> _THE PROBLEM_
Copy nothing but the lines below running from the line containing "c.img 575 512" through the line containing "g.ln.mstep % 256", both end lines included.
(THE RECORDS begins)
/-- A range that is not refused (R313). -/
def rangeOk (r i : Nat) : Bool :=
  let b := bits r (128 * i + 3195) (128 * i + 3136)
  rangeKind r i ≠ 3 && bits r (128 * i + 3197) (128 * i + 3196) = 0 &&
  (rangeKind r i = 0 || (rangeLen r i ≠ 0 && b + rangeLen r i ≤ 2 ^ 60))

/-- Two tile masks of one block name a common tile. -/
def tilesClash (r : Nat) : Bool :=
  (List.range (recNgrp r)).any (fun a => (List.range a).any (fun b => recTmask r a &&& recTmask r b ≠ 0))
def anyTiles (r : Nat) : Bool := (List.range (recNgrp r)).any (fun g => recTmask r g ≠ 0)

/-- How many blocks of a node fit on one empty core (R8, R9, R86). -/
def blocksPerCore (r cls : Nat) : Nat :=
  let n := recNgrp r
  let lregs := (List.range n).foldl (fun a g => a + recLregs r g) 0
  if tilesClash r then 0
  else
    let slots := if cls = 0 then 1 / n else 15 / n
    let regs := if cls = 0 then 256 / lregs else 1792 / lregs
    let tiles := if anyTiles r then 1 else slots
    let ts := if recTsfr r = 0 then slots else 128 / recTsfr r
    let bs := if recBsu r = 0 then slots else 32 / recBsu r
    min slots (min regs (min tiles (min (1024 / recSpslots r) (min ts bs))))

/-- A co-resident grid can be bound in full on the device as it is configured (R314). -/
def gridFits (s : State) (r cls : Nat) : Bool :=
  recNblk r ≤ s.svc.coreCount && recNclus r ≤ 4 * (s.svc.coreCount * blocksPerCore r cls / recNblk r)

/-- The limits of a node record (R312 to R314). -/
def nodeOk (s : State) (cls r : Nat) : Bool :=
  bits r 1253 0 = 0 && (List.range 16).all (fun g => bits r (32 * g + 2568) (32 * g + 2560) = 0) && recNclus r ≥ 1 && recNgb r ≤ 2 &&
  recGridBar r ≤ 4 && 1 ≤ recSpslots r && recSpslots r ≤ 1024 && recTsfr r ≤ 128 && recBsu r ≤ 32 && recKarglen r % 8 = 0 &&
  recKarglen r ≤ 2048 && recHkfield r % 64 = 0 && recHkfield r ≤ 2 ^ 23 && recLcb r % 64 = 0 && recEntry r % 4 = 0 &&
  (List.range 8).all (rangeOk r) && (recGridBar r = 0 || recCor r) && (!recCor r || gridFits s r cls) &&
  (List.range 16).all (fun b => recBlockMask r b < 2 ^ recNgrp r) &&
  (List.range 8).all (fun c => recClusterBlocks r c < 2 ^ recNblk r && recClusterGroups r c < 2 ^ recNgrp r) &&
  (cls ≠ 0 || recNgrp r = 1)

/-- The header of a graph object (R311). -/
def graphOk (h : Nat) : Bool :=
  let n := bits h 47 32
  bits h 511 128 = 0 && bits h 63 48 = 0 && bits h 31 8 = 0 && bits h 7 0 = 1 && 1 ≤ n && n ≤ 4096 && bits h 127 64 = 64 + 512 * n

/-! ### Accepting a replay (R314 to R317) -/

/-- A reader of the dispatch hardware, in an address space and at a privilege; it uses no core's translation caches. -/
def dispatchReader (q asid gen : Nat) (priv : Bool) : Cmd :=
  { newCmd 0 Group.idle .kick 0 0 none with place := { Place.none with q := q, core := 4096 }, asid := asid, gen := gen, priv := priv }

/-- Reads n bytes; a fault or poison refuses, with its cause and its address. -/
def dispRead (s : State) (d : Cmd) (va n : Nat) : Except (Nat × Word) (State × Nat × Bool) :=
  match engReadSpan s d (BitVec.ofNat 64 va) n with
  | .error e => .error e
  | .ok (s1, r) => if r.poison then .error (cPOISON, r.poisonAt (BitVec.ofNat 64 va)) else .ok (s1, r.nat, r.prop)

/-- Reads m items of n bytes in order, with their tags. -/
def dispReads (n : Nat) : Nat → State → Cmd → Nat → Except (Nat × Word) (State × List (Nat × Bool))
  | 0, s, _, _ => .ok (s, [])
  | m + 1, s, d, va =>
    match dispRead s d va n with
    | .error e => .error e
    | .ok (s1, v, p) =>
      match dispReads n m s1 d (va + n) with
      | .error e => .error e
      | .ok (s2, l) => .ok (s2, (v, p) :: l)

/-- Reads and checks a graph object: its node records. -/
def readGraph (s : State) (d : Cmd) (cls va : Nat) : Except (Nat × Word) (State × List Nat) :=
  if va % 64 ≠ 0 then .error (cALIGN, BitVec.ofNat 64 va)
  else
    match dispRead s d va 64 with
    | .error e => .error e
    | .ok (s1, h, _) =>
      if !graphOk h then .error (cILLEGAL, 0)
      else
        match dispReads 512 (bits h 47 32) s1 d (va + 64) with
        | .error e => .error e
        | .ok (s2, l) => if l.all (fun x => nodeOk s2 cls x.1) then .ok (s2, l.map (·.1)) else .error (cILLEGAL, 0)

/-- An entry of a patch table, if it keeps the limits of R317. -/
def patchOf (nodes : List Nat) (e : Nat × Bool) : Option Patch :=
  let p : Patch := { node := bits e.1 63 48, tgt := bits e.1 32 32, ofs := bits e.1 31 0, val := BitVec.ofNat 64 (bits e.1 127 64), prop := e.2 }
  match nodes[p.node]? with
  | none => none
  | some r =>
    if bits e.1 47 33 = 0 ∧ p.ofs % 8 = 0 ∧ (if p.tgt = 0 then p.ofs < recKarglen r else p.ofs < 128) then some p else none

/-- Reads and checks a patch table; address 0 is none. -/
def readPatches (s : State) (d : Cmd) (nodes : List Nat) (va : Nat) : Except (Nat × Word) (State × List Patch) :=
  if va = 0 then .ok (s, [])
  else if va % 16 ≠ 0 then .error (cILLEGAL, 0)
  else
    match dispRead s d va 8 with
    | .error e => .error e
    | .ok (s1, n, _) =>
      if n > 4096 then .error (cILLEGAL, 0)
      else
        match dispReads 16 n s1 d (va + 8) with
        | .error e => .error e
        | .ok (s2, l) =>
          match l.mapM (patchOf nodes) with
          | none => .error (cILLEGAL, 0)
          | some ps => .ok (s2, ps)

/-- A node record with its range patches applied in table order. -/
def patchNode (ps : List Patch) (n r : Nat) : Nat :=
  (ps.filter (fun p => p.node = n && p.tgt = 1)).foldl (fun r p => setBits r (3072 + 8 * p.ofs + 63) (3072 + 8 * p.ofs) p.val.toNat) r

/-- A task of a replay, waiting in its matcher. -/
def newTask (id : Nat) (r : Replay) (node img : Nat) : Task :=
  { id := id, replay := r.id, node := node, img := img, q := r.q, asid := r.asid, gen := r.gen, cls := r.cls, seed := r.seed,
    phase := .waiting, adm := 0, args := [], argTag := [], launched := [], gone := [], retired := [], bars := [], cl := [], clGo := [],
    saved := [], tl := [], ctxNum := [], ctxDone := [], hk := [], hkAt := [], hkTag := [], hkPoison := [] }

/-- Accepts one replay: the graph and the patch table are read and checked, and its tasks enter the matcher; or it is
refused with a cause. The replay's own copy of each record is held to R312 and R313 too. -/
def acceptReplay (s : State) (r : Replay) (priv : Bool) (graph patch : Nat) : Except (Nat × Word) State :=
  let d := dispatchReader r.q r.asid r.gen priv
  match readGraph s d r.cls graph with
  | .error e => .error e
  | .ok (s1, nodes) =>
    match readPatches s1 d nodes patch with
    | .error e => .error e
    | .ok (s2, ps) =>
      let imgs := nodes.zipIdx.map (fun n => patchNode ps n.2 n.1)
      if !imgs.all (nodeOk s2 r.cls) then .error (cILLEGAL, 0)
      else
        .ok { s2 with
          replays := s2.replays ++ [{ r with nodes := imgs, patches := ps }]
          tasks := s2.tasks ++ imgs.zipIdx.map (fun n => newTask (r.id + 1 + n.2) r n.2 n.1)
          uid := r.id + 1 + imgs.length }

/-- The replay that a kick would start. -/
def newReplay (s : State) (slot cmd : Option Nat) (cls asid gen q : Nat) : Replay :=
  { id := s.uid, slot := slot, cmd := cmd, cls := cls, asid := asid, gen := gen, q := q, seed := s.host.seedr, nodes := [], patches := [],
    stopped := none, ended := false }

/-! ### The KICK registers (R315) -/

def kickReg (s : State) (i r : Nat) : Nat := (sget 0 s.host.kick (4 * i + r)).toNat
def setKickReg (s : State) (i r v : Nat) : State :=
  { s with host := { s.host with kick := sset 0 s.host.kick (4 * i + r) (BitVec.ofNat 64 v) } }
def setKickErr (s : State) (i : Nat) (e : Bool) : State := setKickReg s i 1 (setBits (kickReg s i 1) 19 19 (if e then 1 else 0))

/-- R315: a write to KICK of slot i starts one replay. Before READY it is dropped with ERR set (R372). -/
def kickSlot (s : State) (i : Nat) (patch : Word) : State :=
  let cfg := kickReg s i 1
  if !s.svc.ready then setKickErr s i true
  else if !bit1 cfg 18 then s
  else
    let s1 := setKickReg s i 2 (kickReg s i 2 + 1)
    let asid := bits cfg 15 0
    match acceptReplay s1 (newReplay s1 (some i) none (bits cfg 17 16) asid (ctlGen s1 asid) (i / 16)) false (kickReg s i 0) patch.toNat with
    | .error _ => setKickErr (setKickReg s1 i 3 (kickReg s1 i 3 + 1)) i true
    | .ok s2 => setKickErr s2 i false

/-- R315: a host write to KICK. -/
def execKickRegisterWrite (slot : Nat) (patch : Word) (s : State) : Out := .next (if slot < 64 then kickSlot s slot patch else s)

/-- A KICK command whose entry has performed: its record, then its replay (R206). A refusal ends it with FAULT. -/
def kickCommand (s : State) (c : Cmd) : State × Cmd :=
  let r := readRecord s c 64 0
  let s1 := r.1
  let c1 := r.2
  if c1.stage = .draining then r
  else if bits c1.img 511 258 ≠ 0 then (s1, c1.faulted (cILLEGAL, 0))
  else
    match headerBad .kick c1.img with
    | some e => (s1, c1.faulted (e, 0))
    | none =>
      let rep := newReplay s1 none (some c1.id) (bits c1.img 257 256) c1.asid c1.gen c1.place.q
      match acceptReplay s1 rep c1.priv (bits c1.img 191 128) (bits c1.img 255 192) with
      | .error e => (s1, c1.faulted e)
      | .ok s2 => (s2, { c1 with stage := .running })

/-! ### Admission (R297, R318, R319) -/

def Task.inFlight (t : Task) : Bool := !(t.phase = .retired || t.phase = .dropped)

/-- The tasks that stand before a task in its quarter's matcher. -/
def earlierTasks (s : State) (t : Task) : List Task := (s.tasks.takeWhile (fun u => u.id ≠ t.id)).filter (fun u => u.q = t.q && u.inFlight)

/-- Two ranges overlap, and one of them writes. -/
def rangesClash (a i b j : Nat) : Bool :=
  let la := bits a (128 * i + 3195) (128 * i + 3136)
  let lb := bits b (128 * j + 3195) (128 * j + 3136)
  rangeKind a i ≠ 0 && rangeKind b j ≠ 0 && (rangeKind a i = 2 || rangeKind b j = 2) && la < lb + rangeLen b j && lb < la + rangeLen a i

def dependsOn (t u : Task) : Bool :=
  t.asid = u.asid && (List.range 8).any (fun i => (List.range 8).any (fun j => rangesClash t.img i u.img j))

/-- The regions of a quarter's half-key SRAM: offset and length. -/
def halfKeyRegions (s : State) (q : Nat) : List (Nat × Nat) :=
  (s.tasks.filter (fun u => u.inFlight && u.phase ≠ .waiting && bit1 (recHkq u.img) q && recHklen u.img ≠ 0)).map (fun u => (sget 0 u.hkAt q, recHklen u.img))

/-- The lowest offset of a quarter's half-key SRAM at which a region of n bytes fits (R297); the binder may choose any. -/
def halfKeyFit (s : State) (q n : Nat) : Option Nat :=
  let rs := halfKeyRegions s q
  ((0 :: rs.map (fun r => r.1 + r.2)).filter (fun o => o + n ≤ 2 ^ 23 && rs.all (fun r => o + n ≤ r.1 || r.1 + r.2 ≤ o))).foldl
    (fun b o => match b with | none => some o | some x => some (min x o)) none
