-- ==== Sys2Proof/Machine/SaveRestore.lean ====
section
/-! DEFINITION. Saving a block for pre-emption and restoring its groups (R22, R29, R93, R135, R136, R163, R185, R320, R324 to R326, R328).

A saved group stays in the list of groups, not bound, with what its record has no place for: its argument block, the values that COORD and the
other launch fields give it, and what an interrupted handler keeps. What its record holds is written to memory at the save and read back at the
restore. -/

namespace Sys2Proof.Machine

/-! ### The group context record (R325) -/

/-- The copy commands of a group that have not completed: its replay list. -/
def replayOf (s : State) (k : GroupKey) : List Cmd :=
  s.cmds.filter (fun c => c.owner = k && (match c.kind with | .copy | .copymm _ | .fixline _ => true | _ => false))

/-- Those that carry a record image into the list: a fixed line that has still to read its anchor has none. -/
def Cmd.listed (c : Cmd) : Bool := match c.kind with | .fixline _ => c.stage ≠ .queued | _ => true

/-- The next anchor of a channel. -/
def nextAnchor (s : State) (k : GroupKey) (ch : Nat) : Nat :=
  match (replayOf s k).find? (fun c => match c.kind with | .fixline x => x = ch | _ => false) with
  | some c => if c.stage = .queued then c.addr.toNat else bits c.img 575 512
  | none => 0

/-- Bytes 0x0000 to 0x003F. -/
def controlWord (s : State) (g : Group) : Nat :=
  g.pc.toNat * 2 ^ 448 + g.elapsedNow s.tick % 2 ^ 64 * 2 ^ 384 + pathWord g.ln.l1 * 2 ^ 320 + pathWord g.ln.l0 * 2 ^ 256 +
    nextAnchor s g.key 1 % 2 ^ 64 * 2 ^ 192 + nextAnchor s g.key 0 % 2 ^ 64 * 2 ^ 128 +
    (List.range 16).foldl (fun a t => a + bitNat (g.tileTag t) * 2 ^ (112 + t)) 0 + (g.ln.stack.length + g.ln.biv) % 512 * 2 ^ 103 +
    g.ln.mstep % 256 * 2 ^ 95 + bitNat g.ln.mslot * 2 ^ 94 + bitNat g.cap.lscaleTag * 2 ^ 93 + bitNat (g.lvl ≠ 0) * 2 ^ 92 +
    ((replayOf s g.key).filter Cmd.listed).length % 128 * 2 ^ 85

/-- The future state of a register in 2 bits, and its handle. -/
def futCode (f : RegFut) : Nat := match f with | .none => 0 | .pending _ => 1 | .resolved .. => 2 | .busy => 1
def handleWord (s : State) (g : Group) (r : Nat) : Nat :=
  let v := r % 64 * 2 ^ 58 + 2 ^ 57
  match g.fut r with
  | .pending id => (match s.findCmd id with | some c => c.ctx.getD 0 * 2 ^ 64 + v + c.num % 2 ^ 57 | none => v)
  | .resolved _ n ctx => ctx * 2 ^ 64 + v + n % 2 ^ 57
  | _ => 0

/-- What the record gives as the value of a register: a RESOLVED one holds its completion word (R181). -/
def regWord (g : Group) (i : Nat) : Word := match g.fut i with | .resolved w _ _ => w | _ => g.sval i

/-- The level and number of barrier word k. -/
def barNth (k : Nat) : Nat × Nat := if k < 2 then (0, k) else if k < 18 then (1, k - 2) else if k < 26 then (2, k - 18) else if k < 30 then (3, k - 26) else (4, 0)
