-- ==== Sys2Proof/Machine/Solver.lean ====
section
/-! DEFINITION. Defect correction near memory: passes, decisions and corrections of DCOR (R79, R80, R83, R84, R286, R303 to R310).

A running DCOR keeps in pr: a PASS, b BESTPASS, c GCNT, d the number of the pass (which does not stop at 255), norm1 PNORM, norm2 BNORM, and
its solve record; and of the pass under way: flag that its residual phase has begun, acc the elements that it has read, rows the rows
that it has finished, written the lines of residual images that it has written, prop whether a unit of A or b was a proposal. -/

namespace Sys2Proof.Machine

/-! ### What a pass reads (R305)

The elements of a pass are named by their array (0 x, 1 A, 2 b, 3 row pointers, 4 column indices) and their number in it. -/

/-- What a pass has read of a unit: its tag and its poison. -/
structure Mark where
  prop : Bool
  poison : Bool
  deriving DecidableEq, Repr

def EngRead.mark (r : EngRead) : Mark := ⟨r.prop, r.poison⟩
def Mark.join (a b : Mark) : Mark := ⟨a.prop || b.prop, a.poison || b.poison⟩
def readMarks (l : List EngRead) : Mark := l.foldl (fun m r => m.join r.mark) ⟨false, false⟩

/-- Element i of an array of type T. -/
def dcAt (v base i : Nat) : Nat := base + dvEl v * i
def dcVal (v : Nat) (r : EngRead) : Val := valOf (dvTy v) r.nat

/-- The address and the size of an element. -/
def dcAddr (v arr i : Nat) : Nat :=
  match arr with
  | 0 => dcAt v (dvX v) i
  | 1 => if dvCsr v then dcAt v (dvA v) i else dcAt v (dvA v + i / dvN v * dvStride v) (i % dvN v)
  | 2 => dcAt v (dvB v) i
  | 3 => dvPtr v + 4 * i
  | _ => dvCol v + 4 * i
def dcSize (v arr : Nat) : Nat := if arr < 3 then dvEl v else 4

/-- Where an element that has been read is kept, and how. -/
def dcKey (arr i : Nat) : Nat := arr * 2 ^ 64 + i
def dcKept (r : EngRead) : Nat := 1 + 4 * r.nat + 2 * bitNat r.prop + bitNat r.poison
def dcRead (v arr k : Nat) : EngRead :=
  { bytes := leBytes (dcSize v arr) ((k - 1) / 4), prop := bit1 (k - 1) 1, poison := bit1 (k - 1) 0
    clean := if bit1 (k - 1) 0 then 0 else dcSize v arr }

/-- An element that the pass has read. -/
def dcHas (c : Cmd) (arr i : Nat) : Bool := sget 0 c.pr.acc (dcKey arr i) ≠ 0
def dcGet (c : Cmd) (arr i : Nat) : EngRead := dcRead c.pr.solve arr (sget 0 c.pr.acc (dcKey arr i))

/-- An element, as the pass has read it or as it reads it now. -/
def dcElem (s : State) (c : Cmd) (arr i : Nat) : Except (Nat × Word) (State × EngRead) :=
  if dcHas c arr i then .ok (s, dcGet c arr i) else engReadSpan s c (BitVec.ofNat 64 (dcAddr c.pr.solve arr i)) (dcSize c.pr.solve arr)

/-- Elements of an array, in order. -/
def dcElems (c : Cmd) (arr : Nat) : List Nat → State → Except (Nat × Word) (State × List EngRead)
  | [], s => .ok (s, [])
  | i :: t, s =>
    match dcElem s c arr i with
    | .error e => .error e
    | .ok (s1, r) =>
      match dcElems c arr t s1 with
      | .error e => .error e
      | .ok (s2, l) => .ok (s2, r :: l)

/-- Reads elements of an array and keeps them for the rest of the pass. -/
def dcFetch (s : State) (c : Cmd) (arr : Nat) (l : List Nat) : Except (Nat × Word) (State × Cmd) :=
  let new := l.filter (fun i => !dcHas c arr i)
  match dcElems c arr new s with
  | .error e => .error e
  | .ok (s1, rs) =>
    .ok (s1, { c with pr := { c.pr with
      acc := ssetMany 0 c.pr.acc ((new.zip rs).map (fun p => (dcKey arr p.1, dcKept p.2))) } })

/-! ### Rows (R305, R306) -/

/-- The stored terms of a row: value and column, with what was read of A. -/
def dcTerms (s : State) (c : Cmd) (i : Nat) : Except (Nat × Word) (State × List (Val × Nat) × Mark) :=
  let v := c.pr.solve
  if dvCsr v then
    match dcElems c 3 [i, i + 1] s with
    | .error e => .error e
    | .ok (s0, ptrs) =>
      let p := fun k => ((ptrs[k]?).map EngRead.nat).getD 0
      if p 1 < p 0 then .error (cILLEGAL, 0)
      else
        let ks := (List.range (p 1 - p 0)).map (fun k => p 0 + k)
        match dcElems c 4 ks s0 with
        | .error e => .error e
        | .ok (s1, cols) =>
          if cols.any (fun r => r.nat ≥ dvN v) then .error (cILLEGAL, 0)
          else
            match dcElems c 1 ks s1 with
            | .error e => .error e
            | .ok (s2, vals) =>
              .ok (s2, (vals.zip cols).map (fun x => (dcVal v x.1, x.2.nat)), ((readMarks ptrs).join (readMarks cols)).join (readMarks vals))
  else
    match dcElems c 1 ((List.range (dvN v)).map (fun j => i * dvN v + j)) s with
    | .error e => .error e
    | .ok (s1, vals) => .ok (s1, vals.zipIdx.map (fun x => (dcVal v x.1, x.2)), readMarks vals)
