-- ==== Sys2Proof/Machine/Core.lean ====
section
/-! DEFINITION. The machine as the host sees it. -/

def Sys2Proof.core : Host.Core :=
  { State := Sys2Proof.Machine.State
    Fault := Sys2Proof.Machine.Fault
    Refusal := Sys2Proof.Machine.Refusal
    step := Sys2Proof.Machine.step
    reset := Sys2Proof.Machine.State.reset }
end

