/-- R90 to R92: TAGLK finds a key, valid or being filled, or takes the lowest free entry, or finds the table full; TAGSET makes a filling entry
valid; TAGINV frees an entry. The results carry their code and the slot's scratchpad address. That a TAGSET whose release may not yet
perform is not issued is the model's choice (log entry 28). -/
def Obligations.TagTableWords : Prop :=
  ∀ (s : State) (d a : BitVec 6), ScalarReady s [a.toNat] [d.toNat] → (scalarIssued s [a.toNat]).g.stag a.toNat = false →
    let s1 := scalarIssued s [a.toNat]
    let v := s1.g.sval a.toNat
    let key := v.toNat % 2 ^ 48
    let n := s1.g.place.spSlots
    let st := fun e => entSt (tagEntry s1 e)
    let word := fun (code e : Nat) => BitVec.ofNat 64 (code * 2 ^ 60 + 2 ^ 23 + 1024 * e)
    let puts := fun (i : Instr) (w : Word) => PutsScalar i s [a.toNat] d w false
    (∀ e < n, (st e ≠ 0 ∧ entKey (tagEntry s1 e) = key) → (∀ f < e, ¬ (st f ≠ 0 ∧ entKey (tagEntry s1 f) = key)) →
      puts (.taglk d a) (word (if st e = 2 then 0 else 2) e)) ∧
    ((∀ f < n, ¬ (st f ≠ 0 ∧ entKey (tagEntry s1 f) = key)) →
      (∀ e < n, st e = 0 → (∀ f < e, st f ≠ 0) →
        exec (.taglk d a) s = .next ((setTagEntry s1 e (2 ^ 48 + key)).putS d.toNat (word 1 e) false)) ∧
      ((∀ f < n, st f ≠ 0) → puts (.taglk d a) (BitVec.ofNat 64 (3 * 2 ^ 60)))) ∧
    (∀ e, tagSlot s1 v = some e →
      (st e = 1 → releaseOk s1 s1.g 1 = true →
        exec (.tagset d a) s = .next ((setTagEntry s1 e (2 * 2 ^ 48 + entKey (tagEntry s1 e))).putS d.toNat 0 false)) ∧
      (st e = 1 → releaseOk s1 s1.g 1 = false → exec (.tagset d a) s = .next (scalarMet s [a.toNat])) ∧
      (st e ≠ 1 → puts (.tagset d a) (BitVec.ofNat 64 (4 * 2 ^ 60))) ∧
      (st e ≠ 0 → exec (.taginv d a) s = .next ((setTagEntry s1 e 0).putS d.toNat 0 false)) ∧
      (st e = 0 → puts (.taginv d a) (BitVec.ofNat 64 (4 * 2 ^ 60)))) ∧
    (tagSlot s1 v = none → s.g.lanesDone = true →
      TrapsScalar (.tagset d a) s [a.toNat] (mkTrap 0x06 v) ∧ TrapsScalar (.taginv d a) s [a.toNat] (mkTrap 0x06 v))

/-- R104, R105, R107, R214: SYS in the privileged mode, with the group's accesses performed: ASIDBASE takes an aligned base; GENSTEP counts the
generation of an address space and drops the translations and walk entries of the new one; TINV and TINVALL drop translations and walk entries.
R153, R214: a base that ASIDBASE does not take is ILLEGAL in either mode; else SYS in user mode raises PRIV. That the controllers hold a copy of
each generation, in which GENSTEP counts, and that an entry outside usable DRAM leaves that copy alone written, are the model's choices
(log entries 22 and 99). -/
def Obligations.SystemWords : Prop :=
  (∀ (s : State) (d a : BitVec 6), ScalarReady s [a.toNat] [d.toNat] →
    let s1 := scalarIssued s [a.toNat]
    let v := (s1.g.sval a.toNat).toNat
    let asid := v % 2 ^ 16
    s1.g.lvl = 2 → drained s1 s1.g = true →
    (v % 2 ^ 19 = 0 → v < 2 ^ 52 → exec (.sysAsidbase d a) s = .next (({ s1 with asidBase := v } : State).putS d.toNat 0 false)) ∧
    (∀ s2 : State, asidQuiet s1 asid = true →
      s2 = (if localOk (settle s1) (s1.asidBase + 8 * asid) then
        applyWrite (settle s1) (placeBytes (s1.asidBase + 8 * asid) 8 (setBits (homeNat (settle s1) (s1.asidBase + 8 * asid) 8) 15 8 ((ctlGen s1 asid + 1) % 256)))
          false false else settle s1) →
      exec (.sysGenstep d a) s = .next (({ s2 with
        genCopy := sset 0 s2.genCopy asid ((ctlGen s1 asid + 1) % 256 + 1)
        tlb := s2.tlb.filter (fun x => !(x.asid = asid && x.gen = (ctlGen s1 asid + 1) % 256))
        wcache := s2.wcache.filter (fun x => !(x.asid = asid && x.gen = (ctlGen s1 asid + 1) % 256)) } : State).putS d.toNat
          (BitVec.ofNat 64 ((ctlGen s1 asid + 1) % 256)) false)) ∧
    (asidQuiet s1 asid = false → exec (.sysGenstep d a) s = .next (scalarMet s [a.toNat])) ∧
    exec (.sysTinv d a) s = .next (({ s1 with tlb := s1.tlb.filter (fun x => x.asid ≠ asid), wcache := s1.wcache.filter (fun x => x.asid ≠ asid) } : State).putS d.toNat 0 false) ∧
    exec (.sysTinvall d a) s = .next (({ s1 with tlb := [], wcache := [] } : State).putS d.toNat 0 false)) ∧
  (∀ (s : State) (d a : BitVec 6) (i : Instr), i ∈ [Instr.sysAsidbase d a, .sysGenstep d a, .sysTinv d a, .sysTinvall d a] →
    ScalarIssues s [a.toNat] [d.toNat] → s.g.lanesDone = true →
    let v := ((scalarIssued s [a.toNat]).g.sval a.toNat).toNat
    let takes := v % 2 ^ 19 = 0 ∧ v < 2 ^ 52
    (s.g.lvl ≠ 2 → i ≠ .sysAsidbase d a ∨ takes → TrapsScalar i s [a.toNat] (mkTrap 0x03 0)) ∧
    (i = .sysAsidbase d a → ¬ takes → TrapsScalar i s [a.toNat] (mkTrap 0x01 0)))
(THE RECORDS ends)
> _OUTPUT OF THE TASK_
  | some c => if c.stage = .queued then c.addr.toNat else bits c.img 575 512
  | none => 0

/-- Bytes 0x0000 to 0x003F. -/
def controlWord (s : State) (g : Group) : Nat :=
  g.pc.toNat * 2 ^ 448 + g.elapsedNow s.tick % 2 ^ 64 * 2 ^ 384 + pathWord g.ln.l1 * 2 ^ 320 + pathWord g.ln.l0 * 2 ^ 256 +
    nextAnchor s g.key 1 % 2 ^ 64 * 2 ^ 192 + nextAnchor s g.key 0 % 2 ^ 64 * 2 ^ 128 +
    (List.range 16).foldl (fun a t => a + bitNat (g.tileTag t) * 2 ^ (112 + t)) 0 + (g.ln.stack.length + g.ln.biv) % 512 * 2 ^ 103 +
    g.ln.mstep % 256 * 2 ^ 95 + bitNat g.ln.mslot * 2 ^ 94 + bitNat g.cap.lscaleTag * 2 ^ 93 + bitNat (g.lvl ≠ 0) * 2 ^ 92 +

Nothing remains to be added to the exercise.